网站下载app连接怎么做的,含山建设局网站,湘潭关键词优化服务,重庆谷歌seo关键词优化 本文将详细介绍Flink-CDC如何全量及增量采集Sqlserver数据源#xff0c;准备适配Sqlserver数据源的小伙伴们可以参考本文#xff0c;希望本文能给你带来一定的帮助。 一、Sqlserver的安装及开启事务日志
如果没有Sqlserver环境#xff0c;但你又想学习这块的内容#x… 本文将详细介绍Flink-CDC如何全量及增量采集Sqlserver数据源准备适配Sqlserver数据源的小伙伴们可以参考本文希望本文能给你带来一定的帮助。 一、Sqlserver的安装及开启事务日志
如果没有Sqlserver环境但你又想学习这块的内容那你只能自己动手通过docker安装一个 myself sqlserver来用作学习当然如果你有现成环境那就检查一下Sqlserver是否开启了代理(sqlagent.enabled)服务和CDC功能。
1.1 docker拉取镜像
看Github上写Flink-CDC 目前支持的Sqlserver版本为2012, 2014, 2016, 2017, 2019但我想全部拉到最新事实证明2022-latest 和latest是一样的因为imagId都是一致的且在后续测试也是没有问题的所以我在docker上拉取镜像时直接采用如下命令
docker pull mcr.microsoft.com/mssql/server:latest1.2 运行Sqlserver并设置代理
标准启动模式没什么好说的主要设置一下密码(密码要求比较严格建议直接在网上搜个随机密码生成器来搞一下)。
docker run -e ACCEPT_EULAY -e SA_PASSWORD${your_password} \-p 1433:1433 --name sqlserver \-d mcr.microsoft.com/mssql/server:latest设置代理sqlagent.enabled,代理设置完成后需要重启Sqlserver因为我们是docker安装的直接用docker restart sqlserver就行了。
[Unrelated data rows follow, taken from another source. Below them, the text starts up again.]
-- ==== Sys2Proof/Tests/Slice0.lean ====
section
/-! SUPPORT. Tests. Expected values are the spec's own vectors (95_test_vectors.md; the id stands at each test) or are read off
its rules; no value comes from running the model. The witnesses at the end show that the hypotheses of the statements in
Certificates/Slice0/Obligations.lean can be met, at the boundaries of each clause. -/

namespace Sys2Proof.Tests

open Sys2Proof Sys2Proof.Machine Sys2Proof.Safety

/-! ## Ill-formed terms -/

/-- R47: a seed of 2^32 is out of range, 2^32 − 1 is not. -/
theorem test_illFormed_seedScalar :
    (Line.seedScalar 4294967296).wellFormed = false ∧ (Line.seedScalar 4294967295).wellFormed = true := by decide
theorem test_illFormed_seedArray :
    (Line.seedArray 4294967296).wellFormed = false ∧ (Line.seedArray 0).wellFormed = true := by decide
/-- R48: no key word, and a key word out of range. -/
theorem test_illFormed_key_empty : (Line.key []).wellFormed = false := by decide
theorem test_illFormed_key_word : (Line.key [0, 4294967296]).wellFormed = false := by decide
theorem test_illFormed_word :
    (Line.word 0x10000000000).wellFormed = false ∧ (Line.word 0xFFFFFFFFFF).wellFormed = true := by decide

/-! ## Command words, bit by bit from R38 and R42: OP in bits 39 to 32, ARG in bits 31 to 0 -/

/-- V-S3: OP 00000001, ARG 69 = 1000101. -/
theorem test_decode_seedScalar :
    decode 0b0000000100000000000000000000000001000101#40 = .ok (.seedScalar 69#32) := by rfl
/-- V-A3: OP 00000010, ARG 4 = 100. -/
theorem test_decode_seedArray :
    decode 0b0000001000000000000000000000000000000100#40 = .ok (.seedArray 4#32) := by rfl
/-- V-D6: OP 00000011, ARG 0. -/
theorem test_decode_nextU32 : decode 0b0000001100000000000000000000000000000000#40 = .ok .nextU32 := by rfl
/-- V-D8: OP 00000100, ARG 0. -/
theorem test_decode_nextF64 : decode 0b0000010000000000000000000000000000000000#40 = .ok .nextF64 := by rfl
/-- V-D9: ARG of `NEXT_F64` not 0 in its top bit. -/
theorem test_decode_argNotZero : decode 0x0480000000#40 = .error (.argNotZero 4#8 0x80000000#32) := by rfl
/-- V-D12: OP 0x81 is not OP 0x01. -/
theorem test_decode_unusedOpcode : decode 0x8100000045#40 = .error (.unusedOpcode 0x81#8) := by rfl
/-- R38: `cw` = `OP` × 2^32 + `ARG`. -/
theorem test_encode_seedScalar : encode (.seedScalar 0xFFFFFFFF#32) = 0x01FFFFFFFF#40 := by decide
theorem test_encode_seedArray : encode (.seedArray 625#32) = 0x0200000271#40 := by decide
theorem test_decodeTableWord : decodeTableWord 40 0x0100000045 = some (.seedScalar 69#32) := by rfl

/-! ## The procedures on the spec's vectors -/

/-- V-S0d: the scalar recurrence with all bits of `p` set, at the last word. -/
theorem test_scalarNext_wraps : scalarNext 0xFFFFFFFF#32 623 = 0x4FE1DCDB#32 := by decide
/-- V-S0e: the top bit of `p` comes down to bit 1. -/
theorem test_scalarNext_topBit : scalarNext 0x80000000#32 5 = 0x580F12CF#32 := by decide

/-- A vector with `a`, `b`, `c`, `d` in the words `i` − 1, `i`, 0 and 623 (the later ones win), zeros elsewhere. -/
def vec (i : Fin 624) (a b c d : U32) : Mt :=
  Mt.setWord (Mt.setWord (Mt.setWord (Mt.setWord (Vector.replicate 624 0#32) 623 d) 0 c) i b) (i - 1) a

/-- V-A0a: `MIX1` iteration 0 of the key `[0]`. -/
theorem test_mix1_first : (mix1Step [(0, 0#32)] 1
    ⟨⟨vec 1 0x012BD6AA#32 0x82D2AB13#32 0 0, 1⟩, 0, []⟩).cur.mt.word 1 = 0xFF8909B1#32 := by decide +kernel
/-- V-A0f: iteration 1 of the four-word key adds the key word 0x234 and `j` = 1. -/
theorem test_mix1_addsKeyAndIndex : (mix1Step [(0, 0x123#32), (1, 0x234#32), (2, 0x345#32), (3, 0x456#32)] 4
    ⟨⟨vec 2 0xFF890AD4#32 0x342096B7#32 0 0, 2⟩, 1, [0]⟩).cur.mt.word 2 = 0x9766A291#32 := by decide +kernel
/-- V-A0c, V-A0d: at `i` = 623 the new word goes to word 0 as well, and `i` is 1 and `j` is 0 next. -/
theorem test_mix1_wraps :
    let m := mix1Step [(0, 0#32)] 1 ⟨⟨vec 623 0x533E7E19#32 0xAD2949E2#32 0 0xAD2949E2#32, 623⟩, 0, []⟩
    m.cur.mt.word 623 = 0xDDE8BEDA#32 ∧ m.cur.mt.word 0 = 0xDDE8BEDA#32 ∧ m.cur.i = 1 ∧ m.j = 0 ∧ m.reads = [0] := by
  decide +kernel
/-- V-A0i: the first `MIX2` iteration subtracts `i` = 2. -/
theorem test_mix2_first :
    (mix2Step ⟨vec 2 0x5B842EB4#32 0xB214FCBD#32 0 0, 2⟩).mt.word 2 = 0x1DAE48D2#32 := by decide +kernel
/-- V-A0i: the last `MIX2` iteration, at `i` = 1. -/
theorem test_mix2_last :
    (mix2Step ⟨vec 1 0xAD040189#32 0x5B842EB4#32 0xAD040189#32 0, 1⟩).mt.word 1 = 0x2DB73A62#32 := by decide +kernel
/-- V-T7: both halves of `y` and the mask. -/
theorem test_twist_mixed : twist 0x12345678#32 0x9ABCDEF1#32 0x0F0F0F0F#32 = 0x9B59D0A8#32 := by decide
/-- V-T4: the low bits of `u` and the top bit of `v` are ignored. -/
theorem test_twist_ignores : twist 0x7FFFFFFF#32 0x80000000#32 0#32 = 0#32 := by decide
/-- V-R1: iteration 227 takes the new word 0 as its third operand. -/
theorem test_regenCell_227 :
    (regenCell 227 (vec 228 0x9A49043D#32 0xA3CD64BF#32 0x9B0AFA27#32 0)).word 227 = 0x53E4F8A7#32 := by decide +kernel
/-- V-R1: iteration 623 takes the new word 0 as its second operand and word 396 as its third. -/
theorem test_regenCell_623 :
    (regenCell 623 (vec 397 0x453CCF7B#32 0 0x9B0AFA27#32 0x04C46D8C#32)).word 623 = 0xD1B102B7#32 := by decide +kernel
/-- V-M9. -/
theorem test_temper : temper 0xDEADBEEF#32 = 0xE016575D#32 := by decide
/-- V-F18: from two draws to the response. -/
theorem test_f64_fromDraws : f64Bits (f64Numerator 0xD82C07CD#32 0x629F6FBE#32) = 0x3FEB0580F98A7DBE#64 := by decide
/-- V-F11. -/
theorem test_f64Bits : f64Bits 320255973571806 = 0x3FA2345678ABCDE0#64 := by decide

/-! ## Commands and steps on small states -/

/-- A state with the four words 0x9B0AFA27 (0), 5 (622) and 7 (623) set, a key of two words, and these inputs. -/
def st (seeded : Bool) (index : BitVec 10) (inputs : List Input) : State where
  mt := vec 623 5#32 7#32 0x9B0AFA27#32 7#32
  index := index
  seeded := seeded
  key := [(0, 5#32), (1, 7#32)]
  keyReads := []
  inputs := inputs
  trace := []
  resets := 1

/-- A draw from such a state below 624. -/
theorem draw_st {xs : List Input} (n : Nat) (h : n < 624) (w : U32) (hw : (vec 623 5#32 7#32 0x9B0AFA27#32 7#32).word ⟨n, h⟩ = w) :
    draw (st true (BitVec.ofNat 10 n) xs) = some (temper w, { st true (BitVec.ofNat 10 n) xs with index := BitVec.ofNat 10 n + 1#10 }) := by
  have hn : (BitVec.ofNat 10 n).toNat = n := by simp; omega
  have hl : (st true (BitVec.ofNat 10 n) xs).index.toNat < 624 := by show (BitVec.ofNat 10 n).toNat < 624; omega
  rw [draw_buffered hl, ← hw]
  have e : (⟨(st true (BitVec.ofNat 10 n) xs).index.toNat, hl⟩ : Fin 624) = ⟨n, h⟩ := Fin.ext hn
  rw [e]
  rfl

/-- The response of a single step. -/
def answer (s : State) : Option (Nat × Nat) :=
  match step s with
  | .next t => (newResponse s t).map fun r => ((statusCode r.status).toNat, r.data.toNat)
  | _ => none

/-- V-D1 to V-D11: the responses to reserved words, with `SEEDED` = 0 and with `SEEDED` = 1. -/
theorem test_illegal_word :
    answer (st false 3#10 [.command 0x0300000001#40]) = some (1, 0) ∧ answer (st true 3#10 [.command 0#40]) = some (1, 0) := by
  decide +kernel
/-- P3: unseeded extraction, status 2. -/
theorem test_unseeded :
    answer (st false 3#10 [.command 0x0300000000#40]) = some (2, 0) ∧
    answer (st false 3#10 [.command 0x0400000000#40]) = some (2, 0) := by decide +kernel
/-- P3: an empty key, status 3, seeded or not. -/
theorem test_emptyKey :
    answer (st false 3#10 [.command 0x0200000000#40]) = some (3, 0) ∧
    answer (st true 3#10 [.command 0x0200000000#40]) = some (3, 0) := by decide +kernel
/-- R57, V-S3: the response to a scalar seeding. -/
theorem test_seedScalar_response : answer (st false 3#10 [.command 0x0100000045#40]) = some (0, 0) := by decide +kernel
/-- R60: the response to an array seeding. -/
theorem test_seedArray_response : answer (st false 3#10 [.command 0x0200000002#40]) = some (0, 0) := by decide +kernel
/-- V-M10 (R72): the word 0x9B0AFA27 comes out tempered, zero-extended. -/
theorem test_nextU32_tempers : answer (st true 0#10 [.command 0x0300000000#40]) = some (0, 0xD091BB5C) := by decide +kernel
/-- R72 (b): at `index` 623 the last word comes out, `index` is 624, and the vector is as it was. -/
theorem test_nextU32_atTheEnd :
    exec .nextU32 (st true 623#10 []) = .next { st true 623#10 [] with
      index := 624#10, trace := [⟨.ok, zext64 (temper 7#32)⟩] } :=
  execNextU32_of_draw rfl (draw_st 623 (by decide) 7#32 (by decide +kernel))
/-- R77 (c): `NEXT_F64` at `index` 622 takes the words 622 and 623, in this order. -/
theorem test_nextF64_order :
    exec .nextF64 (st true 622#10 []) = .next { st true 622#10 [] with
      index := 624#10, trace := [⟨.ok, f64Bits (f64Numerator (temper 5#32) (temper 7#32))⟩] } :=
  execNextF64_of_draws rfl (draw_st 622 (by decide) 5#32 (by decide +kernel)) (draw_st 623 (by decide) 7#32 (by decide +kernel))
/-- R93: a reset clears `SEEDED` and answers nothing. -/
theorem test_reset :
    (match step (st true 3#10 [.reset]) with | .next t => (t.seeded, t.trace, t.resets) | _ => (true, [], 0)) =
      (false, [], 2) := by decide +kernel
/-- R87: the decode error comes before the command's own check. -/
theorem test_priority : answer (st false 3#10 [.command 0x0300000007#40]) = some (1, 0) := by decide +kernel
/-- R103: from reset, a program's first command runs in the first step after it is presented. -/
theorem test_firstCommand_afterReset :
    step (State.reset.withFetchWord 40 0x0300000000) = .next { State.reset with trace := [⟨.errUnseeded, 0#64⟩] } := by rfl
/-- R48: program text to inputs (lines of P5 and P3). -/
theorem test_text :
    assembleText ['.','k','e','y',' ','0','x','1','2','3',',',' ','7','\n','s','e','e','d','_','a','r','r','a','y',' ','2',';','x'] =
      some [.key [0x123#32, 7#32], .command 0x0200000002#40] := by decide +kernel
[roothdp-01 ~]# docker exec -it --user root sqlserver bash
root0274812d0c10:/# /opt/mssql/bin/mssql-conf set sqlagent.enabled true
SQL Server needs to be restarted in order to apply this setting. Please run
systemctl restart mssql-server.service.
root0274812d0c10:/# exit
exit
[roothdp-01 ~]# docker restart sqlserver
sqlserver1.3 启用CDC功能
按照如下步骤执行命令如果看到is_cdc_enabled 1则说明当前数据库
root0274812d0c10:/# /opt/mssql-tools/bin/sqlcmd -S localhost -U SA -P ${your_password}
1 create databases test;
2 go
1 use test;
2 go
Changed database context to test.
1 EXEC sys.sp_cdc_enable_db;
2 go
1 SELECT is_cdc_enabled FROM sys.databases WHERE name test;
2 go
is_cdc_enabled
--------------1(1 rows affected)
1 CREATE TABLE t_info (id int,order_date date,purchaser int,quantity int,product_id int,PRIMARY KEY ([id]))
2 go
1
2
3 EXEC sys.sp_cdc_enable_table
4 source_schema dbo,
5 source_name t_info,
6 role_name cdc_role;
7 go
Update mask evaluation will be disabled in net_changes_function because the CLR configuration option is disabled.
Job cdc.zeus_capture started successfully.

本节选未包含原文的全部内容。